Можно было ее этим не пугать. Она и так никогда не забывала о том, что ее появление на свет стоило жизни матери, как и обо всех женщинах, которых она видела корчащимися от боли во время схваток. Теперь она проходила мимо мужчин, не глядя в их сторону, и радовалась тому, что они тоже не обращали внимания на ее присутствие. Но хотя она не отличалась пышными формами, ее женственность с течением времени становилась все более и более заметной, настолько, что Эдерра решила воспользоваться услугами портнихи, чтобы та сшила ей девичий наряд. Затем собрала ей волосы в пучок и с истинно материнской гордостью поцеловала в лоб.

– Я тебе выведу все эти прыщики.
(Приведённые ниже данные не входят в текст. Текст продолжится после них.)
-- ==== Sys2Proof/Laws/Memory.lean ====
section
/-! SUPPORT. The code memory: a read after a write, and every operation keeps the canonical form. -/

namespace Sys2Proof.Machine

@[simp] theorem Memory.read_nil (a : Nat) : Memory.read [] a = Memory.unlisted := rfl

@[simp] theorem Memory.readRange_zero (m : Memory) (a : Nat) : Memory.readRange m a 0 = [] := by
  simp [Memory.readRange]

@[simp] theorem Memory.readRange_succ (m : Memory) (a n : Nat) :
    Memory.readRange m a (n + 1) = Memory.read m a :: Memory.readRange m (a + 1) n := by
  simp [Memory.readRange]

@[simp] theorem Memory.length_readRange (m : Memory) (a n : Nat) : (Memory.readRange m a n).length = n := by
  induction n generalizing a with
  | zero => simp
  | succ n ih => simp [ih]

/-- The bytes of a range are the bytes at its addresses. -/
theorem Memory.getElem?_readRange (m : Memory) (a n k : Nat) (h : k < n) :
    (Memory.readRange m a n)[k]? = some (Memory.read m (a + k)) := by
  induction n generalizing a k with
  | zero => omega
  | succ n ih =>
    cases k with
    | zero => simp
    | succ k =>
      rw [Memory.readRange_succ, List.getElem?_cons_succ, ih (a + 1) k (by omega)]
      congr 2
      omega

/-- Two memories that agree on a range give the same bytes there. -/
theorem Memory.readRange_congr {m m' : Memory} {a n : Nat}
    (h : ∀ k, k < n → Memory.read m (a + k) = Memory.read m' (a + k)) :
    Memory.readRange m a n = Memory.readRange m' a n := by
  induction n generalizing a with
  | zero => simp
  | succ n ih =>
    have h0 := h 0 (by omega)
    rw [Memory.readRange_succ, Memory.readRange_succ, ih fun k hk => ?_]
    · simpa using h0
    · have := h (k + 1) (by omega)
      rwa [show a + 1 + k = a + (k + 1) by omega]

/-- A canonical memory from `lo` on is canonical from any lower address on. -/
theorem Memory.wfFrom_mono {m : Memory} {lo lo' : Nat} (h : lo' ≤ lo) (hm : Memory.wfFrom lo m = true) :
    Memory.wfFrom lo' m = true := by
  cases m with
  | nil => rfl
  | cons c m =>
    simp only [Memory.wfFrom, Bool.and_eq_true, decide_eq_true_eq] at hm ⊢
    exact ⟨⟨by omega, hm.1.2⟩, hm.2⟩

/-- Below its first address a canonical memory lists nothing. -/
theorem Memory.read_of_lt {m : Memory} {lo a : Nat} (h : a < lo) (hm : Memory.wfFrom lo m = true) :
    Memory.read m a = Memory.unlisted := by
  induction m generalizing lo with
  | nil => rfl
  | cons c m ih =>
    obtain ⟨k, b⟩ := c
    simp only [Memory.wfFrom, Bool.and_eq_true, decide_eq_true_eq] at hm
    rw [Memory.read, if_neg (by omega)]
    exact ih (lo := k + 1) (by omega) hm.2

/-- A write keeps the canonical form. -/
theorem Memory.wfFrom_write {m : Memory} {lo a : Nat} (b : Byte) (h : lo ≤ a)
    (hm : Memory.wfFrom lo m = true) : Memory.wfFrom lo (Memory.write m a b) = true := by
  induction m generalizing lo with
  | nil =>
    by_cases hb : b = Memory.unlisted
    · simp [Memory.write, hb, Memory.wfFrom]
    · simp [Memory.write, hb, Memory.wfFrom, h]
  | cons c m ih =>
    obtain ⟨k, c⟩ := c
    have hm' := hm
    simp only [Memory.wfFrom, Bool.and_eq_true, decide_eq_true_eq, bne_iff_ne] at hm'
    obtain ⟨⟨hk, hc⟩, hr⟩ := hm'
    by_cases h1 : a < k
    · by_cases hb : b = Memory.unlisted
      · simpa [Memory.write, h1, hb] using hm
      · rw [Memory.write, if_pos h1, if_neg hb]
        simp only [Memory.wfFrom, Bool.and_eq_true, decide_eq_true_eq, bne_iff_ne]
        exact ⟨⟨h, hb⟩, ⟨by omega, hc⟩, hr⟩
    · by_cases h2 : a = k
      · by_cases hb : b = Memory.unlisted
        · simpa [Memory.write, h2, hb] using Memory.wfFrom_mono (by omega) hr
        · simp [Memory.write, h2, hb, Memory.wfFrom, hk, hr]
      · simp [Memory.write, h1, h2, Memory.wfFrom, hk, hc, ih (lo := k + 1) (by omega) hr]

/-- A write keeps the canonical form. -/
theorem Memory.wf_write {m : Memory} (a : Nat) (b : Byte) (hm : m.wf = true) :
    Memory.wf (Memory.write m a b) = true :=
  Memory.wfFrom_write b (Nat.zero_le a) hm

/-- Writing a range keeps the canonical form. -/
theorem Memory.wf_writeRange {m : Memory} (a : Nat) (bs : List Byte) (hm : m.wf = true) :
    Memory.wf (Memory.writeRange m a bs) = true := by
  induction bs generalizing m a with
  | nil => exact hm
  | cons b bs ih => exact ih (a + 1) (Memory.wf_write a b hm)

/-- A read after a write: the byte written at its address, every other byte as before. -/
theorem Memory.read_write {m : Memory} {lo : Nat} (a x : Nat) (b : Byte) (hm : Memory.wfFrom lo m = true) :
    Memory.read (Memory.write m a b) x = if x = a then b else Memory.read m x := by
  induction m generalizing lo with
  | nil =>
    by_cases hb : b = Memory.unlisted
    · simp [Memory.write, hb]
    · simp [Memory.write, hb, Memory.read]
  | cons c m ih =>
    obtain ⟨k, c⟩ := c
    have hm' := hm
    simp only [Memory.wfFrom, Bool.and_eq_true, decide_eq_true_eq, bne_iff_ne] at hm'
    obtain ⟨⟨hk, hc⟩, hr⟩ := hm'
    by_cases h1 : a < k
    · have hout : Memory.read ((k, c) :: m) a = Memory.unlisted :=
        Memory.read_of_lt (lo := k) h1 (by simp [Memory.wfFrom, hc, hr])
      by_cases hb : b = Memory.unlisted
      · rw [Memory.write, if_pos h1, if_pos hb]
        split
        · next hx => rw [hx, hout, hb]
        · rfl
      · rw [Memory.write, if_pos h1, if_neg hb, Memory.read]
    · by_cases h2 : a = k
      · subst h2
        by_cases hb : b = Memory.unlisted
        · rw [Memory.write, if_neg h1, if_pos rfl, if_pos hb, Memory.read]
          split
          · next hx => rw [hx, Memory.read_of_lt (Nat.lt_succ_self a) hr, hb]
          · rfl
        · rw [Memory.write, if_neg h1, if_pos rfl, if_neg hb, Memory.read, Memory.read]
          split <;> rfl
      · rw [Memory.write, if_neg h1, if_neg h2, Memory.read, Memory.read, ih (lo := k + 1) hr]
        split <;> split <;> first | rfl | omega

/-- The byte written is the byte read. -/
theorem Memory.read_write_same {m : Memory} (a : Nat) (b : Byte) (hm : m.wf = true) :
    Memory.read (Memory.write m a b) a = b := by
  simp [Memory.read_write a a b hm]

/-- A write leaves every other byte alone. -/
theorem Memory.read_write_other {m : Memory} {a x : Nat} (b : Byte) (hm : m.wf = true) (h : x ≠ a) :
    Memory.read (Memory.write m a b) x = Memory.read m x := by
  simp [Memory.read_write a x b hm, h]

/-- After a range is written, each of its addresses holds its byte, and every byte below it is as before. -/
theorem Memory.read_writeRange_lt {m : Memory} {a x : Nat} (bs : List Byte) (hm : m.wf = true) (h : x < a) :
    Memory.read (Memory.writeRange m a bs) x = Memory.read m x := by
  induction bs generalizing m a with
  | nil => rfl
  | cons b bs ih =>
    rw [Memory.writeRange, ih (Memory.wf_write a b hm) (by omega),
      Memory.read_write_other b hm (by omega)]

/-- Each address of a written range holds its byte. -/
theorem Memory.read_writeRange {m : Memory} {a k : Nat} {bs : List Byte} {b : Byte} (hm : m.wf = true)
    (h : bs[k]? = some b) : Memory.read (Memory.writeRange m a bs) (a + k) = b := by
  induction bs generalizing m a k with
  | nil => simp at h
  | cons c bs ih =>
    cases k with
    | zero =>
      rw [List.getElem?_cons_zero, Option.some.injEq] at h
      have hlt := Memory.read_writeRange_lt (a := a + 1) (x := a) bs (Memory.wf_write a c hm) (by omega)
      rw [Memory.writeRange, show a + 0 = a from rfl, hlt, Memory.read_write_same a c hm, h]
    | succ k =>
      rw [List.getElem?_cons_succ] at h
      rw [Memory.writeRange, show a + (k + 1) = a + 1 + k by omega]
      exact ih (Memory.wf_write a c hm) h

/-- The memory of the reset state is in canonical form. -/
theorem Memory.wf_reset : Memory.wf State.reset.code = true := rfl

/-- The memory of a loaded program is in canonical form. -/
theorem Memory.wf_load (cfg : Config) (bytes : List Byte) : Memory.wf (State.load cfg bytes).code = true :=
  Memory.wf_writeRange 0 bytes rfl

/-- Placing bytes keeps the canonical form. -/
theorem Memory.wf_place {s : State} (bytes : List Byte) (h : s.code.wf = true) :
    Memory.wf (s.place bytes).code = true :=
  Memory.wf_writeRange s.pc bytes h

end Sys2Proof.Machine
end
Ты станешь красавицей, вот увидишь, – сказала она ей, смахивая слезу.

И совершила ежедневный ритуал, который лучше начинать в первый утренний час и для которого требовалось следующее: лимон, соль, молотый имбирь.

Для этого надо было срезать попку лимона и выбросить ее, затем варить плод в подсоленной воде, пока он не станет мягким. Полученной жидкостью надо ополаскивать лицо человеку, желающему избавиться от изъянов, и затем присыпать их имбирем.

Эдерра постановила сделать из Май красавицу, для этого она терла ей щеки содой, чтобы немного оживить цвет ее невыразительно-унылого лица, и отыскала среди старинных рецептов ворожей средство, позволяющее раз и навсегда избавиться от волос на ногах. Для чего следовало взять сок двух лимонов, яичный белок, пчелиный воск, молотый имбирь. Она взбила яичный белок с соком двух лимонов и с помощью пчелиного воска удалила волоски на ногах Май, а потом нанесла на них полученную смесь, втирая ее легкими движениями. Затем посыпала сверху имбирным порошком. Она повторила обряд еще три раза – к огорчению девушки, которая ужасно страдала, когда ей вырывали волоски с корнем. Обещанный результат был достигнут, и после этого кожа на ногах у Май стала мягкой и блестящей, как полированное дерево.

Она не сравнилась в красоте с ослепительной Эдеррой, но, благодаря бальзамам и притираниям, в конце концов превратилась в странное и легкое существо, с тонкими, как шелк, волосами, из которых выглядывали заостренные кончики ушей, крохотным личиком с вздернутым носиком и огромными черными глазами, не способными пролить ни слезинки, но в них-то и заключалось ее очарование. Наверное, в тот день, когда отец задумал ее зачать, он представлял себе, что у нее будет более устрашающий вид. В шестнадцать лет воробьиное тельце придавало ей сходство скорее с лесным обитателем, нежели с разумным человеческим существом. Мало того, разговаривая, она издавала какие-то булькающие звуки, которые едва можно было разобрать, поэтому она была необщительна, а с голосами дело обстоит точно так же, как с музыкальными инструментами: если на них не играть, они расстраиваются. Май выглядела уж очень необычно, чтобы подвергать себя риску, вызывая к себе неприязненное отношение незнакомцев, поэтому с момента исчезновения Эдерры она избегала приближаться к людскому жилью. Ей не хотелось будить подозрение.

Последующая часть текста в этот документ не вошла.